START Records shown

/-- R25, R37: where an instruction moves PC to, from a PC that a fetch advance leaves. -/
theorem State.Inv.pc_le_of_exec_next (hs : s.Inv) (hlow : 2 ≤ s.pc.toNat) (hhigh : s.pc.toNat ≤ 0x1000)
    (h : exec i s = .next t) : t.pc.toNat ≤ 0x10FE := by
  cases i with
  | jp nnn =>
    cases h
    rw [State.setPc_pc, toNat_jumpTarget]
    omega
  | call nnn =>
    rw [pc_of_execCall_next h, toNat_jumpTarget]
    omega
  | ret =>
    obtain ⟨hpos, -⟩ := stack_of_execRet_next h
    rw [pc_of_execRet_next h]
    exact (hs.slot_le _ (Nat.sub_one_lt_of_lt hpos)).trans (by decide)
  | jpV0 nnn =>
    cases h
    rw [State.setPc_pc, toNat_offsetTarget]
    split <;> omega
  | ldVxK x =>
    rw [pc_of_execLdVxK_next h]
    split <;> bv_omega
  | seImm | sneImm | seReg | sneReg | skp | sknp =>
    cases h
    rw [State.skipIf_pc]
    split <;> bv_omega
  | _ =>
    rw [pc_of_exec_next_of_not_writesPc rfl h]
    omega

/-- R37: an instruction that completes keeps the invariant. -/
theorem State.Inv.exec_next (hs : s.Inv) (hlow : 2 ≤ s.pc.toNat) (hhigh : s.pc.toNat ≤ 0x1000)
    (h : exec i s = .next t) : t.Inv where
  mem_wf := wf_of_exec_next hs.mem_wf h
  pc_le := hs.pc_le_of_exec_next hlow hhigh h
  slot_le := hs.slot_le_of_exec_next hhigh h

end

/-! ## A step keeps the invariant (R92, R182) -/

section
variable {s : State}

/-- R92: the fetch advance keeps the invariant. -/
theorem State.Inv.advancePc (hs : s.Inv) (hpc : s.pc.toNat + 1 ≤ 0xFFF) : s.advancePc.Inv where
  mem_wf := hs.mem_wf
  pc_le := by
    show (s.pc + 2).toNat ≤ 0x10FE
    rw [toNat_pc_add_two hpc]
    omega
  slot_le := hs.slot_le

theorem State.Inv.step_next {t : State} (hs : s.Inv) (h : step s = .next t) : t.Inv := by
  obtain ⟨d, hdecode, hexec⟩ := execDecoded_of_step_next h
  obtain ⟨w, hfetch, -⟩ := Option.map_eq_some_iff.1 hdecode
  obtain ⟨hpc, -⟩ := (fetchWord_eq_some s w).1 hfetch
  have hadvance : s.advancePc.pc.toNat = s.pc.toNat + 2 := toNat_pc_add_two hpc
  cases d with
  | instr i => exact (hs.advancePc hpc).exec_next (by omega) (by omega) hexec
  | unknown u => exact eq_of_execUnknown_next hexec ▸ hs.advancePc hpc

theorem State.Inv.step_fault {f : Fault} (hs : s.Inv) (h : step s = .fault f) : f.after.Inv := by
  rw [after_of_step_fault h]
  split
  · exact hs
  · exact hs.advancePc (by omega)

end

/-- Settles O14: an instruction starts from the PC that the fetch advance leaves, between 2 and 0x1000, and a fault leaves
that state or the one before it. -/
theorem stepKeepsInvariant : Obligations.StepKeepsInvariant := by
  unfold Obligations.StepKeepsInvariant
  exact fun s hs => ⟨fun t h => hs.step_next h, fun f h => hs.step_fault h⟩

/-! ## Every state a host can reach (R187, R200, R209) -/

/-- R202: but for memory and the policies, which bound nothing, a constructed core is as at reset. -/
theorem inv_constructedState (p : BuildParameters) (program : List Byte) : (constructedState p program).Inv :=
  have hreset : State.reset.Inv := invariantAtReset
  { mem_wf := wf_constructedState p program, pc_le := hreset.pc_le, slot_le := hreset.slot_le }

theorem State.Inv.setKey {s : State} (hs : s.Inv) (k : Nat) (down : Bool) : (setKey s k down).Inv := by
  unfold Machine.setKey
  split
  · exact { mem_wf := hs.mem_wf, pc_le := hs.pc_le, slot_le := hs.slot_le }
  · exact hs
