/-- `BASE` is never written by any operation, internal ones and both resets included. -/
def Obligations.BaseIsNeverWritten : Prop :=
  ∀ (i : Instr) (s t : State), exec i s = .next t → t.params.base = s.params.base

/-- A malformed command is refused at decode whatever `I.State` is: `RESULT` = 0x01 and no register of the instance or
the port changes; a command that is not malformed decodes to one of the six commands, with legal or illegal field
values. Rests on: decisions D5, D35, entries 5, 26. -/
def Obligations.MalformedCommandsAreRefused : Prop :=
  (∀ (s : State) (c : Command), Malformed c → exec (decode c) s = .next (s.onlyResult 0x01)) ∧
    ∀ c : Command, ¬ Malformed c → (decode c).wellFormed = true ∧ decode c ≠ .reserved c.cw c.a0

/-- A command in a state that does not accept it writes `RESULT` = 0x02 and changes nothing else. Rests on: decisions
D5, D18, entry 25. -/
def Obligations.WrongStateCommandsChangeNothing : Prop :=
  ∀ (s : State) (c : Command), ¬ Malformed c → ¬ Accepts (decode c) s.inst →
    exec (decode c) s = .next (s.onlyResult 0x02)

/-! ## Reset and the invariant -/

/-- The machine after creation (10_state.md R41, 70_reset_and_hazards.md R381): every register of the instance, every
port register with a reset value, `RESULT`, and the default port map (30_encoding.md R118). Rests on: decisions D6, D28,
D39, entries 8, 26, 29. -/
def Obligations.ResetState : Prop :=
  State.reset.inst = Instance.zero ∧ Instance.zero.state = .uninitialized ∧ Instance.zero.mode = .hrng ∧
    Instance.zero.seedLife = 0 ∧ Instance.zero.predResEn = false ∧ Instance.zero.dfDisabled = false ∧
    Instance.zero.dfLenMul = 0 ∧ Instance.zero.persStrPresent = false ∧ Instance.zero.persStr = Vector.replicate 48 0 ∧
    Instance.zero.initSeedPresent = false ∧ Instance.zero.initSeed = Vector.replicate 160 0 ∧
    Instance.zero.entropySize = 0 ∧ Instance.zero.randBytesTotal = 0 ∧ Instance.zero.randBytesSinceReseed = 0 ∧
    Instance.zero.generateCallsSinceReseed = 0 ∧ Instance.zero.win = Vector.replicate 4 0 ∧ State.reset.result = 0 ∧
    State.reset.port.ctrl = 0 ∧ State.reset.port.status = 0 ∧ State.reset.port.reset = 0 ∧ State.reset.port.oscEn = 0 ∧
    State.reset.port.extSeed = Vector.replicate 12 0 ∧ State.reset.port.perStrng = Vector.replicate 12 0 ∧
    State.reset.cmdIndex = 0 ∧
    State.reset.params.map =
      { ctrlAt := 0x00, statusAt := 0x04, resetAt := 0x08, oscEnAt := 0x0C, coreOutputAt := 0x10, extSeedAt := 0x40,
        perStrngAt := 0x80, ctrlStart := 0x1, ctrlSel := 0x6, selShift := 1, statusDone := 0x1, statusDtf := 0x2,
        statusCertf := 0x4, statusQcnt := 0x70, qcntShift := 4, qcntReady := 4, resetAssert := 0x1, oscEnEn := 0x1 }

/-- The invariant holds after creation. Rests on: the model's invariant; canonical memory is entry 4. -/
def Obligations.InvHoldsAtReset : Prop := State.reset.Inv

/-- The invariant is kept by every step from every state that meets it. Rests on: the model's invariant; canonical
memory is entry 4, the counters decision D40, the reset behaviour decision D8. -/
def Obligations.StepKeepsInv : Prop := ∀ s t : State, s.Inv → step s = .next t → t.Inv

/-! ## The state machine (40_core_operations.md R151, 60_exceptions.md R320, R330) -/

/-- `RESULT` tells what became of `I.State`, for every command that is not malformed, from every state. Rests on:
decisions D5, D18, D19, D24, entry 25. -/
def Obligations.ResultDecidesState : Prop :=
  ∀ (s t : State) (c : Command), ¬ Malformed c → exec (decode c) s = .next t →
    (t.result = 0x00 ∧ Accepts (decode c) s.inst ∧ t.inst.state = successState (decode c)) ∨
      (t.result = 0x02 ∧ ¬ Accepts (decode c) s.inst ∧ t.inst.state = s.inst.state) ∨
      ((t.result = 0x0B ∨ t.result = 0x0C) ∧ Accepts (decode c) s.inst ∧ t.inst.state = .catastrophic) ∨
      ((t.result = 0x01 ∨ (3 ≤ t.result.toNat ∧ t.result.toNat ≤ 0x0A) ∨ t.result = 0x0D) ∧
        Accepts (decode c) s.inst ∧ t.inst.state = .error)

END Records shown

Work to be completed:
In the entries above, find the line with "theorem State.Inv.pc_le_of_exec_next (hs" and the line with "split <;> omega", then restate word for word both of them and every line between, with nothing more.

Answer for the task:
theorem State.Inv.pc_le_of_exec_next (hs : s.Inv) (hlow : 2 ≤ s.pc.toNat) (hhigh : s.pc.toNat ≤ 0x1000)
    (h : exec i s = .next t) : t.pc.toNat ≤ 0x10FE := by
  cases i with
  | jp nnn =>
    cases h
    rw [State.setPc_pc, toNat_jumpTarget]
    omega
  | call nnn =>
    rw [pc_of_execCall_next h, toNat_jumpTarget]
    omega
  | ret =>
    obtain ⟨hpos, -⟩ := stack_of_execRet_next h
    rw [pc_of_execRet_next h]
    exact (hs.slot_le _ (Nat.sub_one_lt_of_lt hpos)).trans (by decide)
  | jpV0 nnn =>
    cases h
    rw [State.setPc_pc, toNat_offsetTarget]
    split <;> omega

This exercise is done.